En conclusion, cette méthode n’est pas miraculeuse. Elle a le mérite de la simplicité, et livre au lecteur les clés de la mise en place du secret de la réussite : une routine faite de petites habitudes qui doivent devenir automatiques. Pour y parvenir, une rigueur / une discipline de l’APPLE s’impose.

Chaque jour, ne pas douter (« A » de l’attitude), se préparer, connaître ses buckets, et prendre le temps de tracer le chemin quotidiennement des petites actions pour y parvenir (« P » de la préparation).

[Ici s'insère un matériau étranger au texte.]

-- ==== Sys2Proof/Machine/Muster.lean ====
section
/-! DEFINITION. Muster: admission (R126 to R130), placement (R131 to R136), preemption and resumption (R135, R137, R138), laggards
(R141, R142) and the share window (R133). -/

namespace Sys2Proof.Machine

/-! ### Admission -/

/-- Entries are admitted in Service, and where a Recovery lets the jobs of their ring run. -/
def admitMay (s : State) (j : Nat) : Bool := inMode s .service || recovRuns s (getJob s j).ring

/-- R126, R127: the class of a job, with the bucket charged or the demotion counted. -/
def classify (s : State) (j : Nat) : JobClass × State :=
  let x := getJob s j
  match e0Class x.word0 with
  | 1 => (.post, s)
  | 2 => (.freight, s)
  | 3 => (.ballast, s)
  | _ =>
    if !(getRing s x.ring).courier then (.post, s)
    else
      let charge : Int := 1024 * (chargeVal s : Int)
      if charge ≤ s.muster.cbLevel then
        (.courier, upMuster s (fun m => { m with cbLevel := m.cbLevel - charge, cbAdmitted := m.cbAdmitted + 1 }))
      else (.post, upMuster s (fun m => { m with cbDemoted := m.cbDemoted + 1 }))

/-- A job joins the end of its class queue. -/
def enqueue (s : State) (j : Nat) (c : JobClass) : State :=
  let s := modJob s j (fun x => { x with cls := c, seat := .queued, adm := s.muster.admitSeq })
  let s := upMuster s (fun m => { m with admitSeq := m.admitSeq + 1 })
  upMuster s (fun m =>
    match c with
    | .courier => { m with courierQ := m.courierQ ++ [j] }
    | .post => { m with postQ := m.postQ ++ [j] }
    | .freight => { m with freightQ := m.freightQ ++ [j] }
    | .ballast => { m with ballastQ := m.ballastQ ++ [j] })

/-- Muster admits a job: it is queued, or it ends here (R130). R130 does not say whether a job that ends here is charged to the bucket
or counted: it takes no class, no charge and no count (DESIGN CHOICE, log entry 63). -/
def admitJob (s : State) (j : Nat) : State :=
  let w := (getJob s j).word0
  let s := unqueue s j
  if entryRefused w || (e0Yoke w && !anyYoke s) then endAside s j .encoding none
  else
    let (c, s) := classify s j
    enqueue s j c

/-- ADMISSION (R129). -/
def execAdmission (s : State) : Host.Outcome State Fault Refusal :=
  match (s.muster.arrCourier ++ s.muster.arrOther).find? (admitMay s) with
  | some j => .next (admitJob s j)
  | none => .next s

/-! ### Job start -/

/-- R65, R78, R113: the status of a job that fails a job-start check. -/
def startFault (s : State) (x : Job) : Option Status :=
  let P := progLen s x
  if e0Route x.word0 ≠ 0 && !(getRoute s (e0Route x.word0)).valid then some .routeEmpty
  else if !(List.range (e0Ninst x.word0)).all (fun p => staticOk P p (x.slots.getD p 0)) then some .encoding
  else if e0Class x.word0 = 0 && (getRing s x.ring).courier && (List.range P).any (fun p => courierBanned (instrAt s x p)) then
    some .encoding
  else if e0Manifest x.word0 && x.word1.toNat % 16 ≠ 0 then some .manifestFault
  else none

/-- Job start (R80): the state of Table 3.1 takes its job-start values; a failing check ends the job when it enters execution. -/
def startJob (s : State) (l j : Nat) : State :=
  let x := getJob s j
  let f := startFault s x
  modJob s j (fun x => { x with
    sat := [], cursors := [], flags := flagsStart (e0Manifest x.word0) (isYoke s l), pend := .done, pos := 0, run := none
    user := [], wait := .nothing, kept := none, wrote := none, started := true, setUp := false, preparedTo := 0
    stop := match f with
      | some st => some st
      | none => x.stop })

Laisser la place à l’action (« P » de la performance), et apprendre à mieux se connaître ainsi que son entourage (L de Learn – apprendre en anglais).

Enfin, avoir l’humilité de faire son bilan (« E » pour évaluer) afin de déterminer nos réussites et nos points faibles.

Suivre cette méthode est dur au départ, surtout si on essaye de faire les choses telles que décrites par l’auteur. La préparation n’est pas facile les premiers jours, car nous ne sommes pas habitués à sortir nos rêves de nos fantasmes pour essayer de les réaliser. Nous sommes encore moins habitués à relier quotidiennement, semaine après semaine, nos actions avec nos rêves devenus nos objectifs de vie. Mais semaine après semaine, mois après mois, l’exercice devient plus facile, plus addictif, et nos objectifs plus concrets. On retrouve le contrôle de notre temps, et on se surprend à s’étonner lorsqu’on se liste l’ensemble des tâches accomplies dans sa journée, aussi bien personnellement que professionnellement.